1685 folgte als Besitzer des ganzen Dorfes Franz Albert von Sommerfeld, der es 1691 seinem Sohn gleichen Namens hinterließ. 1741 besaßen es dessen Erben, 1755 Johann Gottlieb von Sommerfeld und Falkenhain, schließlich seit 1783 Karl Sylvius von Gellhorn und Petersdorf.[2]
Nach dem Ersten Schlesischen Krieg fiel Grunau mit dem größten Teil Schlesiens an Preußen. Die alten Verwaltungsstrukturen wurden aufgelöst und Grunau in den Kreis Schweidnitz eingegliedert. 1770 wurde in Grunau eine evangelische Schule gegründet, in der zeitweise ein Lehrer 58 Kinder unterrichtete.[3] 1785 bestand das Dorf aus einem Vorwerk, einer Schule, 17 Gärtnern, acht Häuslern, zwei Wassermühlen und 190 Einwohnern.

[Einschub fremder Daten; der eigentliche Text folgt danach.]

/-! ### Monotone choice -/

theorem ieeeMag_le_of_orderKey_le {a b : Word} (ha : sign a = false) (hb : sign b = false) (h : orderKey a ≤ orderKey b) :
    ieeeMag a ≤ ieeeMag b := by
  rw [orderKey_of_nonnegative ha, orderKey_of_nonnegative hb] at h
  exact ieeeMag_le_of_abs_le (Nat.le_of_add_le_add_left h)

/-- R277 (vi): neither end of the keys decreases. -/
theorem logLow_mono {a b : Word} (ha : LogDomain a) (hb : LogDomain b) (h : orderKey a ≤ orderKey b) :
    logLow a ≤ logLow b ∧ logLow a + logWidth a ≤ logLow b + logWidth b := by
  obtain ⟨ha1, ha2, ha3⟩ := ha.logOperand.logBounds_order
  obtain ⟨hb1, hb2, hb3⟩ := hb.logOperand.logBounds_order
  have hmag := ieeeMag_le_of_orderKey_le ha.nonnegative hb.nonnegative h
  unfold logLow logWidth
  rcases Nat.lt_or_ge (ieeeMag b) (2 ^ 149) with hlt | hge
  · have hbounds := logBounds_mono fun c m => lnReaches_anti c hlt hmag
    rw [if_pos (by omega), if_pos hlt]
    omega
  · rw [if_neg (show ¬ ieeeMag b < 2 ^ 149 by omega)]
    split
    · omega
    · have hbounds := logBounds_mono fun c m => lnReaches_mono c (by omega) hmag
      omega

section
variable {a b : Word} (ha : ieeeClass a = .finite) (hsa : sign a = false)
include ha hsa

theorem orderKey_logFn_eq : a = ONE ∧ orderKey (logFn a) = 2 ^ 31 ∨ LogDomain a ∧ orderKey (logFn a) = logKey a := by
  by_cases h1 : a = ONE
  · rw [h1, logFn_one]
    exact .inl ⟨rfl, by decide⟩
  · have h : LogDomain a := ⟨ha, hsa, h1⟩
    exact .inr ⟨h, h.orderKey_logFn⟩

/-- The logarithms of the finite operands lie between the infinities. -/
theorem orderKey_logFn_range : orderKey NEG_INF ≤ orderKey (logFn a) ∧ orderKey (logFn a) ≤ orderKey POS_INF := by
  have hneg : orderKey NEG_INF = 2 ^ 31 - 0x7F800000 := by decide
  have hpos : orderKey POS_INF = 2 ^ 31 + 0x7F800000 := by decide
  rcases orderKey_logFn_eq ha hsa with ⟨-, hkey⟩ | ⟨h, hkey⟩
  · omega
  · have := h.logKey_range
    omega

/-- R277 (v), (vi): the key of 1.0's logarithm stands between those of the operands below and above, and the choice is
monotone. -/
theorem logFn_mono_finite (hb : ieeeClass b = .finite) (hsb : sign b = false) (h : orderKey a ≤ orderKey b) :
    orderKey (logFn a) ≤ orderKey (logFn b) := by
  have hmag := ieeeMag_le_of_orderKey_le hsa hsb h
  have hone := ieeeMag_one
  rcases orderKey_logFn_eq ha hsa with ⟨ha1, hka⟩ | ⟨hda, hka⟩ <;>
    rcases orderKey_logFn_eq hb hsb with ⟨hb1, hkb⟩ | ⟨hdb, hkb⟩ <;> rw [hka, hkb]
  · rw [ha1, hone] at hmag
    exact (Nat.le_add_right _ _).trans (hdb.logKey_of_ge hmag).1
  · rw [hb1, hone] at hmag
    have haway := hda.logOperand.away
    exact (hda.logKey_of_lt (by omega)).2.trans (Nat.sub_le _ _)
  · obtain ⟨hlo, hhi⟩ := logLow_mono hda hdb h
    exact pick_mono _ h hlo hhi

end

theorem ieeeClass_zero_of_abs {a : Word} (h : (a &&& ABS).toNat = 0) : ieeeClass a = .zero := by
  rw [toNat_and_abs_eq_fields] at h
  have he : expf a = 0 := by omega
  have hf : frac a = 0 := by omega
  simp [ieeeClass, he, hf]

/-- An operand not below a positive one, or not below a zero without being one, is positive. -/
theorem sign_of_le_orderKey {a b : Word} (hs : sign a = false) (h : orderKey a ≤ orderKey b) :
    sign b = false ∨ (ieeeClass a = .zero ∧ ieeeClass b = .zero) := by
  cases hsb : sign b with
  | false => exact .inl rfl
  | true =>
    rw [orderKey_of_nonnegative hs, orderKey_of_negative hsb] at h
    exact .inr ⟨ieeeClass_zero_of_abs (by omega), ieeeClass_zero_of_abs (by have := toNat_and_abs_lt b; omega)⟩

/-- Settles O59: the infinities are the ends of the order, and between them the choice is monotone. -/
theorem logIsMonotone : Obligations.LogIsMonotone := by
  intro a b hsa ha hb h
  rcases sign_of_le_orderKey hsa h with hsb | ⟨hza, hzb⟩
  case inr => rw [logFn_of_zero hza, logFn_of_zero hzb]
  cases hca : ieeeClass a with
  | nan => exact absurd hca ha
  | inf =>
    obtain ⟨hcb, -⟩ := eq_inf_of_le_orderKey hca hsa hb h
    rw [logFn_of_inf hca hsa, logFn_of_inf hcb hsb]
  | zero =>
    rw [logFn_of_zero hca]
    cases hcb : ieeeClass b with
    | nan => exact absurd hcb hb
    | inf =>
      rw [logFn_of_inf hcb hsb]
      decide
    | zero => rw [logFn_of_zero hcb]
    | finite => exact (orderKey_logFn_range hcb hsb).1
  | finite =>
    cases hcb : ieeeClass b with
    | nan => exact absurd hcb hb
    | inf =>
      rw [logFn_of_inf hcb hsb]
      exact (orderKey_logFn_range hca hsa).2
    | zero =>
      have hpos := abs_pos_of_finite hca
      rw [orderKey_of_zero hcb, orderKey_of_nonnegative hsa] at h
      omega
    | finite => exact logFn_mono_finite hca hsa hcb hsb h

end Sys2Proof.Machine
end

section
/-! The fault entry, and the runs that stay out of the fault state (spec/60_exceptions.md R302, R303, R306, R309, R317). -/

namespace Sys2Proof.Machine

/-! ### The fault entry (R306) -/

/-- Settles O13: of the effects of a step only the raise leaves a record, and no step exists in the fault state. -/
theorem faultEntryChangesOnlyTheFaultStatus : Obligations.FaultEntryChangesOnlyTheFaultStatus := by
  intro s t r h hr
  have hstuck : ∀ u, step t ≠ .next u := by simp [step_of_fault hr]
  obtain ⟨hf, w, -, he⟩ := stepEffect_of_step h
  cases he with
  | get _ => simp [hf] at hr
  | write v _ _ => simp [hf] at hr
  | raise _ =>
    have hindex : r.index = s.pc := by cases hr; rfl
    exact ⟨hindex, rfl, rfl, rfl, rfl, runResult_of_fault hr, hstuck⟩

/-! ### A run by its last step -/

theorem run_one (s : State) : core.run 1 s = step s := by
  rcases step_fault_or_next s with ⟨r, hr⟩ | ⟨t, ht⟩
  · exact (run_succ_of_fault 0 hr).trans hr.symm
  · exact (run_succ_of_next 0 ht).trans ht.symm

/-- `Host.Core.run` takes its first step first; the invariants of a run look at its last one. -/
theorem run_succ_eq_next_iff {k : Nat} {s t : State} :
    core.run (k + 1) s = .next t ↔ ∃ u, core.run k s = .next u ∧ step u = .next t := by
  induction k generalizing s with
  | zero =>
    rw [run_one]
    refine ⟨fun h => ⟨s, rfl, h⟩, ?_⟩
    rintro ⟨u, ⟨⟩, h⟩
    exact h
  | succ k ih =>
    rcases step_fault_or_next s with ⟨r, hr⟩ | ⟨u, hu⟩
    · simp [run_succ_of_fault _ hr]
    · rw [run_succ_of_next _ hu, run_succ_of_next _ hu, ih]

/-- What every step keeps, a run keeps. -/
theorem run_preserves {P : State → Prop} (hstep : ∀ s t, P s → step s = .next t → P t) {k : Nat} {s t : State}
    (hs : P s) (h : core.run k s = .next t) : P t := by
  induction k generalizing t with
  | zero =>
    cases h
    exact hs
  | succ k ih =>
    obtain ⟨u, hu, ht⟩ := run_succ_eq_next_iff.1 h
    exact hstep u t (ih hu) ht

theorem program_of_step {s t : State} (h : step s = .next t) : t.program = s.program := by
  obtain ⟨-, w, -, he⟩ := stepEffect_of_step h
  cases he with
  | get _ => rfl
  | write v _ _ => rfl
  | raise _ => rfl

theorem program_of_run {k : Nat} {s t : State} (h : core.run k s = .next t) : t.program = s.program :=
  run_preserves (P := fun u => u.program = s.program) (fun _ _ hu ht => (program_of_step ht).trans hu) rfl h

theorem runInv_of_run_load {p : List Word} {k : Nat} {s : State} (h : core.run k (State.load p) = .next s) :
    RunInv s :=
  run_preserves everyStepKeepsTheRunInvariant (runInv_load p) h

/-- Settles O21: a step starts without a fault and, if it ends without one, advances the index. -/
theorem stepsTakenEqualThePc : Obligations.StepsTakenEqualThePc := by
  intro p k s h hs
  induction k generalizing s with
  | zero =>
    cases h
    rfl
  | succ k ih =>
    obtain ⟨u, hu, ht⟩ := run_succ_eq_next_iff.1 h
    have hfault : u.fault = none := (stepEffect_of_step ht).1
    rw [(pcAdvancesByOneOrStaysAtTheFault u s ht).1 hs, ih u hu hfault]

/-! ### Safe runs (R302, R309) -/

/-- A record stands at an illegal word of the program. -/
theorem safeRun_of_programLegal {p : List Word} (hp : programLegal p = true) : SafeRun p := by
  intro k s h
  by_contra hf
  obtain ⟨r, hr⟩ := Option.ne_none_iff_exists'.1 hf
  obtain ⟨-, -, w, hw, hillegal⟩ := (runInv_of_run_load h).fault_here r hr
  have hprogram : s.program = p := program_of_run h
  have hmem : w ∈ p := hprogram ▸ List.mem_of_getElem? hw
  simp [List.all_eq_true.1 hp w hmem] at hillegal

/-- A safe run goes on until its program is over. -/
theorem SafeRun.exists_run {p : List Word} (hp : SafeRun p) {k : Nat} (hk : k ≤ p.length) :
    ∃ s, core.run k (State.load p) = .next s := by
  induction k with
  | zero => exact ⟨_, rfl⟩
  | succ k ih =>
    obtain ⟨s, hs⟩ := ih (Nat.le_of_succ_le hk)
    have hf : s.fault = none := hp k s hs
    have hpc : s.pc < s.program.length := by
      rw [stepsTakenEqualThePc p k s hs hf, program_of_run hs]
      exact hk
    obtain ⟨t, ht⟩ := ((stepExistsOnlyInsideTheProgram s).1).2 ⟨hf, hpc⟩
    exact ⟨t, run_succ_eq_next_iff.2 ⟨s, hs, ht⟩⟩

/-- At the end of a safe run every word of the program lies before the index. -/
theorem SafeRun.programLegal {p : List Word} (hp : SafeRun p) : programLegal p = true := by
  obtain ⟨s, hs⟩ := hp.exists_run le_rfl
  have hpc : s.pc = p.length := stepsTakenEqualThePc p _ s hs (hp _ s hs)
  have hlegal := (runInv_of_run_load hs).legal_before
  rw [hpc, program_of_run hs, State.load_program, List.take_length] at hlegal
  exact List.all_eq_true.2 hlegal

/-- Settles O20: a legal program has no word to raise at, and a safe run reaches every word. -/
theorem legalProgramsAreTheSafeOnes : Obligations.LegalProgramsAreTheSafeOnes :=
  fun _ => ⟨safeRun_of_programLegal, SafeRun.programLegal⟩

end Sys2Proof.Machine
end

section
/-! Reset and the fault state (spec/70_reset_and_hazards.md R330, R331, spec/60_exceptions.md R307). -/

namespace Sys2Proof.Machine

/-- R330: asserted in any state, reset leaves the register file of the state after reset. -/
theorem readReg_assertReset (s : State) (i : RegIdx) : readReg s.assertReset i = readReg State.reset i := rfl

/-- Settles O16: reset's registers are those of R40 and its other fields are given; a step to a next state starts
without a fault. -/
theorem resetIsTheOnlyExitFromAFault : Obligations.ResetIsTheOnlyExitFromAFault := by
  refine ⟨fun s => ?_, fun s t hf ht => ?_⟩
  · obtain ⟨hzero, -, -, -⟩ := resetClearsTheState
    have hregs : ∀ i, readReg s.assertReset i = 0 := fun i => (readReg_assertReset s i).trans (hzero i)
    exact ⟨hregs, s.assertReset_pc, s.assertReset_out, s.assertReset_fault, s.assertReset_program⟩
  · obtain ⟨hnone, -⟩ := stepEffect_of_step ht
    exact hf hnone

end Sys2Proof.Machine
end
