-- ==== Sys2Proof/Machine/Ops.lean ====
section
/-!
DEFINITION. The operations the instructions share: the ROM's read port (spec/42_rebias_table.md R64), the field placements
and the composition (43_compose_mux.md R70 to R74), driving the output port (10_state.md R22), and the environment's
application of an input (10_state.md R21, 30_encoding.md R49).

There is no operation that takes an exception and none that returns from one: the block has no traps (60_exceptions.md
R85, R89). There is no memory operation: the block has no memory (20_memory.md R30).
-/

namespace Sys2Proof.Machine

/-! ## The rebias table -/

/-- The ROM's one read port (R25, R64): `exp_bits <- REBIAS[exp_idx]`. Every 4-bit index is in range. -/
def romRead (rom : Rom) (exp : ExpIdx) : Word := rom[exp.toNat]'exp.isLt

/-! ## Field placement and composition -/

/-- R70: `sign_bits <- zext_32(sign) << 31`. -/
def placeSign (sign : Sign) : Word := sign.setWidth 32 <<< Config.signPos

/-- R71: `mant_bits <- zext_32(mant) << 20`. -/
def placeMant (mant : Mant) : Word := mant.setWidth 32 <<< Config.mantShift

/-- R74, step 6: `composed = sign_bits | exp_bits | mant_bits`. -/
def compose (rom : Rom) (sign : Sign) (exp : ExpIdx) (mant : Mant) : Word :=
  placeSign sign ||| romRead rom exp ||| placeMant mant

/-- R74: DECODE as the spec's pseudocode has it, for every byte at once, before the split of R47 into rows. -/
def decodeOp (rom : Rom) (raw : Byte) : Word :=
  if isNan (extractExp raw) (extractMant raw) then nanBits
  else compose rom (extractSign raw) (extractExp raw) (extractMant raw)

/-- DECODE over the ROM's constants (R62): the word the block outputs for a byte. -/
def decodeWord (raw : Byte) : Word := decodeOp rebiasRom raw

/-! ## The remaining nets of R23 -/

/-- The net `exp_bits`. The lookup takes place for every input, the NaN encodings too (R64). -/
def State.expBitsNet (s : State) : Word := romRead s.rebias s.expIdxNet

/-- The net `sign_bits`. -/
def State.signBitsNet (s : State) : Word := placeSign s.signNet

/-- The net `mant_bits`. -/
def State.mantBitsNet (s : State) : Word := placeMant s.mantNet

/-- The net `composed`. -/
def State.composedNet (s : State) : Word := s.signBitsNet ||| s.expBitsNet ||| s.mantBitsNet

/-! ## The output port -/

/-- `out f32_o <- w` (R11, R22): the output wires settle at `w`. Bits are passed on unchanged (R79). -/
def driveOutput (w : Word) (s : State) : State := { s with f32O := w }

/-- The finite path of the multiplexer (R74): the output is the composed word. -/
def finitePath (sign : Sign) (exp : ExpIdx) (mant : Mant) (s : State) : Host.Outcome State Fault Refusal :=
  .next (driveOutput (compose s.rebias sign exp mant) s)

/-- The NaN path of the multiplexer (R73): the output is `NAN_BITS`, whatever the sign (R75). -/
def nanPath (s : State) : Host.Outcome State Fault Refusal := .next (driveOutput nanBits s)

/-! ## The input port -/

/-- The environment's part of a step: it puts the oldest waiting byte on `raw_i` and, when none is waiting, holds `raw_i`
(R49, R98; DESIGN CHOICE, log 3). -/
def applyInput (s : State) : State :=
  match s.stimulus with
  | [] => s
  | raw :: rest => { s with rawI := raw, stimulus := rest }

/-- Adds a byte that the environment applies next, before those that wait already. -/
def pushInput (raw : Byte) (s : State) : State := { s with stimulus := raw :: s.stimulus }

/-- What an observer reads on `f32_o` the time `t` after `raw_i` last changed: nothing before `T_PD`, when the output is
undefined, and the settled word from then on (70_reset_and_hazards.md R98; DESIGN CHOICE, log 5: safe). -/
def State.sample (s : State) (t : Nat) : Option Word := if Config.tPd ≤ t then some s.f32O else none

end Sys2Proof.Machine
end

Grunau war evangelisch zur Friedenskirche Schweidnitz gepfarrt. Ober Grunau war katholisch zur Stadtpfarrkirche in Schweidnitz[4] und Nieder Grunau zur Pfarrkirche in Weizenrodau gepfarrt.[5] Grunau gehörte zum Standesamt Jakobsdorf. 1927 erfolgte der Zusammenschluss der Landgemeinden Grunau und Jakobsdorf zur neuen Landgemeinde Grunau-Jakobsdorf.[6]
Als Folge des Zweiten Weltkriegs fiel Grunau mit dem größten Teil Schlesiens 1945 an Polen. Nachfolgend wurde es durch die polnische Administration in Jagodnik umbenannt. Die deutschen Einwohner wurden, soweit sie nicht schon vorher geflohen waren, weitgehend vertrieben. Die neu angesiedelten Bewohner stammten teilweise aus Ostpolen, das an die Sowjetunion gefallen war.